Fashion students PITCH their wares
Fashion students PITCH their wares
Unleashing their creativity for their final collection at Ara, Fashion Technology and Design students are putting the final stitches on rows of garments for PITCH, the annual Ara runway fashion show on 26 November in the Whareora, City Campus Christchurch.
The highlight of the show is always the final year students’ collections. These represent the culmination of three years of study, and the best part of four months’ work - planning, designing, constructing and choreographing up to 15 different outfits each, tied together by a conceptual theme.
Metropolis was the starting point for Liz Commons. The early cinematic masterpiece is a German expressionist science-fiction film that exposes the exploitation of workers to maintain the reign of wealthy industrialists in a futuristic dystopia.
“My collection is the trans-seasonal 2017. Called As Above So Below, it’s based on the 1927 Fritz Lang film Metropolis. I took a lot of social influences from this film, including the social divide between the thinkers and the workers, the different social classes, and made it relevant to what’s happening today,” Commons said.
Commons responded with a monochromatic palette reflecting the often stark black and white film. Geometric prints, which she also designed, are often hidden inside her tailored outfits and highly original one-armed jackets, given the sense of a hidden world beneath the surface that Lang depicted.
The students have already designed a mid-year collection this year called FORM. These are designed to a brief from industry partners, such as Karen Walker and Stolen Girlfriends Club, but in their final show the students are given full creative license.
First and second year students are also involved in PITCH with mini collections. Ella van Beynen, a first year student in the new Bachelor of Design (Fashion Technology and Design), took a dark theme to her sewing machine, using as her inspiration the concept of fairy tales – and not the ones with happy endings either.

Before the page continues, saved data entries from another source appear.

-- ==== Sys2Proof/Machine/MirrorOps.lean ====
section
/-! DEFINITION. Checkpoint mirrors: step headers, images and their digests (R269 to R271). -/

namespace Sys2Proof.Machine

open Sys2Proof

def State.mirror (s : State) (p : Nat) : Mirror := tget {} s.cy.mirrors p
def State.setMirror (s : State) (p : Nat) (m : Mirror) : State :=
  { s with cy := { s.cy with mirrors := tset {} s.cy.mirrors p m } }
def State.allot (s : State) (k : Nat) : Allot := tget {} s.cy.allots k
def State.setAllot (s : State) (k : Nat) (a : Allot) : State :=
  { s with cy := { s.cy with allots := tset {} s.cy.allots k a } }

/-- A byte string as one little-endian word of 256 bits. -/
def digestOf (m : List Byte) : BitVec 256 := BitVec.ofNat 256 (leNat (sha256 m))

/-- Bytes of the step header before and after the slots and groups it holds. -/
def hdrSlots : Nat := 4096 * 128
def hdrGroups : Nat := 256 * 64

/-- The step header captured at the end of the update phase of `step` (R269): slots, parameter groups with their T,
RUN_SEED, next run step, its loss scale, GOOD_STEP_COUNT. -/
def State.stepHeader (s : State) (p step : Nat) : List Byte :=
  (upto 4096).flatMap (fun n => leBytes 128 (s.slot p n).toNat)
    ++ (upto 256).flatMap (fun k => leBytes 64 (s.rkGroup p k).toNat)
    ++ leBytes 8 (s.o (kRUN_SEED p)) ++ leBytes 8 ((step + 1) % 2 ^ 64) ++ leBytes 4 (s.lossScale p (step + 1)).toNat
    ++ leBytes 2 (s.o (kGOOD_STEP_COUNT p))

/-- Restore a step header into the objects that it names (R271). -/
def State.restoreHeader (s : State) (p : Nat) (h : List Byte) : State :=
  let num (a n : Nat) : Nat := leNat ((h.drop a).take n)
  let s := (upto 4096).foldl (fun s n => s.setSlot p n (BitVec.ofNat 1024 (num (128 * n) 128))) s
  let s := (upto 256).foldl (fun s k => s.setRkGroup p k (BitVec.ofNat 512 (num (hdrSlots + 64 * k) 64))) s
  let b := hdrSlots + hdrGroups
  ((((s.setO (kRUN_SEED p) (num b 8)).setO (kRUN_STEP p) (num (b + 8) 8)).setO (kLOSS_SCALE p) (num (b + 16) 4)).setO
    (kGOOD_STEP_COUNT p) (num (b + 20) 2))

/-- Regions named by CY_MIRROR_REGIONS: address and length, up to the first of length 0 (R274). -/
def State.mirrorRegions (s : State) (p : Nat) : List (Nat × Nat) :=
  ((upto 64).map (fun i => (s.blobNum (kCY_MIRROR_REGIONS p) (16 * i) 8,
    s.blobNum (kCY_MIRROR_REGIONS p) (16 * i + 8) 8))).takeWhile (fun r => r.2 != 0)

/-- Every byte that the digest covers, in order (R270). -/
def mirrorStream (m : MirrorImage) : List Byte :=
  m.hdr ++ m.regions.flatMap (fun r => mread m.bytes r.1 r.2)

/-- Bytes held (R270). -/
def mirrorSize (m : MirrorImage) : Nat := m.hdr.length + (m.regions.map (·.2)).sum

/-- A mirror header (R270). -/
def mirrorHeader (m : MirrorImage) (digest : BitVec 256) : BitVec 512 :=
  BitVec.ofNat 512 (1 + (m.step % 2 ^ 64) * 2 ^ 64 + (m.stroke % 2 ^ 64) * 2 ^ 128 + (mirrorSize m % 2 ^ 64) * 2 ^ 192
    + digest.toNat * 2 ^ 256)

/-- Every 64 B unit of a region is there, and readable when it is to be read. -/
def State.regionOk (s : State) (p : Nat) (wr : Bool) (r : Nat × Nat) : Bool :=
  (upto (r.2 / 64)).all (fun i =>
    match s.udPhys p (r.1 + 64 * i) 64 wr with
    | some a => wr || !s.decks.udBadIn a 64
    | none => false)

/-- Deferred records of the unreadable units of a region (R147). -/
def State.regionRecs (s : State) (p : Nat) (r : Nat × Nat) : State :=
  (upto (r.2 / 64)).foldl (fun (s : State) i =>
    match s.udPhys p (r.1 + 64 * i) 64 false with
    | some a => if s.decks.udBadIn a 64 then s.errRec { uncorrRec p a with rod := a / 2 ^ 29 } else s
    | none => s) s

/-- The bytes of a region, by address of the partition. -/
def State.regionRead (s : State) (p : Nat) (m : Mem) (r : Nat × Nat) : Mem :=
  (upto (r.2 / 64)).foldl (fun m i =>
    match s.udPhys p (r.1 + 64 * i) 64 false with
    | some a => mwrite m (r.1 + 64 * i) (s.decks.udRead a 64)
    | none => m) m

/-- Write the bytes of a region back (R271). -/
def State.regionWrite (s : State) (p : Nat) (m : Mem) (r : Nat × Nat) : State :=
  (upto (r.2 / 64)).foldl (fun s i =>
    match s.udPhys p (r.1 + 64 * i) 64 true with
    | some a => { s with decks := (s.decks.udWrite a (mread m (r.1 + 64 * i) 64)).1 }
    | none => s) s

/-- The image a copy sends (R269). -/
def State.mirrorImage (s : State) (p step stroke : Nat) (hdr : List Byte) : MirrorImage :=
  let rs := s.mirrorRegions p
  { step := step, stroke := stroke, hdr := hdr, regions := rs
    bytes := rs.foldl (fun m r => s.regionRead p m r) [] }

/-- A copy begins at the end of an update phase, at or after its scheduled stroke (R269). -/
def State.mirrorStart (s : State) (p step : Nat) : State :=
  let m := s.mirror p
  if m.on && m.copy.isNone && decide (s.o (kCY_MIRROR_NEXT p) ≤ s.stroke) then
    (s.setMirror p { m with copy := some (step, s.stroke), hdr := s.stepHeader p step }).setO (kCY_MIRROR_NEXT p)
      ((s.o (kCY_MIRROR_NEXT p) + s.o (kCY_MIRROR_EVERY p)) % 2 ^ 64)
  else s

/-! The mirror host (R268, R270, R271). -/

/-- The client of an allotment (R268). -/
def State.allotNames (s : State) (k node part : Nat) : Bool :=
  s.o (kCY_ALLOT_EXTENTS k) != 0 && s.o (kCY_ALLOT_CLIENT k) == node && s.o (kCY_ALLOT_PART k) == part

/-- Every extent of the allotment has been zero-filled and granted (R138). -/
def State.allotGranted (s : State) (k : Nat) : Bool :=
  (s.allot k).exts.all (fun e => tget 0xFF s.decks.owner e == 0x11)

/-- Bytes of one generation (R268). -/
def State.genBytes (s : State) (k : Nat) : Nat := s.o (kCY_ALLOT_EXTENTS k) * 2 ^ 30 / max 1 (s.o (kCY_ALLOT_SLOTS k))

/-- Physical lower-deck address of byte `o` of a generation (R135, R268). -/
def State.genAddr (s : State) (k gen o : Nat) : Nat :=
  let x := gen * s.genBytes k + o
  (s.allot k).exts.getD (x / 2 ^ 30) 0 * 2 ^ 30 + x % 2 ^ 30

/-- Write bytes of a generation from byte `o` on (R268); units wholly written become readable. -/
def State.genWrite (s : State) (k gen o : Nat) (bs : List Byte) : State :=
  { s with decks := bs.zipIdx.foldl (fun (d : Decks) b =>
      let x := s.genAddr k gen (o + b.2)
      { d.ldPut x b.1 with ldBad := terase d.ldBad (x / 64) }) s.decks }

/-- Bytes `[o, o + n)` of a generation, as the lower deck gives them (R146, R147): each unreadable unit is recorded, and its bytes
are read as zeros, so that a reader finds the digest wrong (DESIGN CHOICE, log entry 51). -/
def State.genRead (s : State) (k gen o n : Nat) : State × List Byte :=
  let bad (a : Nat) : Bool := tget false s.decks.ldBad (a / 64)
  let addrs := (upto n).map (fun i => s.genAddr k gen (o + i))
  let hit := (addrs.filter bad).map (· / 64) |>.eraseDups
  (hit.foldl (fun (s : State) u => s.errRec (uncorrRec 0xFF (64 * u))) s,
    addrs.map (fun a => if bad a then 0 else s.decks.ldByte a))

/-- The generation of the latest mirror (R270): the valid one with the higher STEP. -/
def State.latestGen (s : State) (k : Nat) : Option Nat :=
  let a := s.allot k
  ((upto 2).filter (fun g => bit (tget 0 a.hdrs g) 0)).foldl (fun (best : Option Nat) g =>
    match best with
    | none => some g
    | some b => if bits (tget 0 a.hdrs b) 127 64 < bits (tget 0 a.hdrs g) 127 64 then some g else some b) none

/-- The generation that the next copy goes to (R269): the one that is not the latest mirror, or the only one. -/
def State.inactiveGen (s : State) (k : Nat) : Nat :=
  if s.o (kCY_ALLOT_SLOTS k) = 1 then 0 else match s.latestGen k with | some 0 => 1 | _ => 0

/-- VALID of a generation is cleared (R270). -/
def State.clearGen (s : State) (k gen : Nat) : State :=
  let a := s.allot k
  s.setAllot k { a with hdrs := tset 0 a.hdrs gen (setField (tget 0 a.hdrs gen) 0 1 0) }

/-- The latest mirror of an allotment (R270), its header first. -/
def State.latestMirror (s : State) (k : Nat) : Option (State × List Byte) :=
  (s.latestGen k).map (fun g => s.genRead k g 0 (64 + bits (tget 0 (s.allot k).hdrs g) 255 192))

/-! Mirror buffers (R268). -/

/-- The stagers write what a mirror buffer holds into the allotments, oldest first. -/
def State.drainBuffer (s : State) (d : Nat) : State :=
  let s := (tget [] s.cy.mirrorBuf d).foldl (fun (s : State) x => s.genWrite x.allot x.gen x.off x.data) s
  { s with cy := { s.cy with mirrorBuf := terase s.cy.mirrorBuf d } }

/-- Bytes in a mirror buffer. -/
def State.bufferFill (s : State) (d : Nat) : Nat := ((tget [] s.cy.mirrorBuf d).map (fun x => x.data.length)).sum

/-- Bytes of a copy land in the buffer of stack `d` (R268). The spec does not say when the stagers empty it: before it would
overflow, and before a copy is committed (DESIGN CHOICE, log entry 51). -/
def State.bufferPut (s : State) (d : Nat) (x : MirrorPiece) : State :=
  let s := if 2 ^ 20 < s.bufferFill d + x.data.length then s.drainBuffer d else s
  { s with cy := { s.cy with mirrorBuf := tset [] s.cy.mirrorBuf d (tget [] s.cy.mirrorBuf d ++ [x]) } }

/-- A client's message with bytes of its copy (R268 to R270). A new FLOW begins a new copy, which clears VALID of the generation it
goes to; its first 64 B are the mirror header. What does not fit the generation is dropped, and the copy is never whole. -/
def State.copyPiece (s : State) (d k flow : Nat) (data : List Byte) : State :=
  let old := (s.allot k).coming
  let cur : Nat × Nat × Nat := match old with
    | some x => if x.1 = flow then x else (flow, s.inactiveGen k, 0)
    | none => (flow, s.inactiveGen k, 0)
  let gen := cur.2.1
  let off := cur.2.2
  let fits := decide (off + data.length ≤ s.genBytes k) && s.allotGranted k
  let s := if off = 0 then
      let a := s.allot k
      s.setAllot k { a with hdrs := tset 0 a.hdrs gen (setField (BitVec.ofNat 512 (leNat (data.take 64))) 0 1 0) }
    else s
  let data := if off = 0 then leBytes 64 (tget 0 (s.allot k).hdrs gen).toNat ++ data.drop 64 else data
  let s := s.setAllot k { s.allot k with coming := some (flow, gen, if fits then off + data.length else off) }
  if fits then s.bufferPut d { allot := k, gen := gen, off := off, data := data } else s

end Sys2Proof.Machine
end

“I’m looking at common themes in classic horror. Fashion and horror,” she says.
Van Beynen says she sewed a little before enrolling in the programme but has now learned how to construct garments properly. She now feels more confident in making clothes that are wearable as well as looking good.
Awards will be given for outstanding student work at the PITCH event. Judges include Megan McKee from Contemporary Lounge Ballantynes, Karlya Smith, Fashion Editor for the Weekend Press and Darren Barry, Lead Designer for Kathmandu.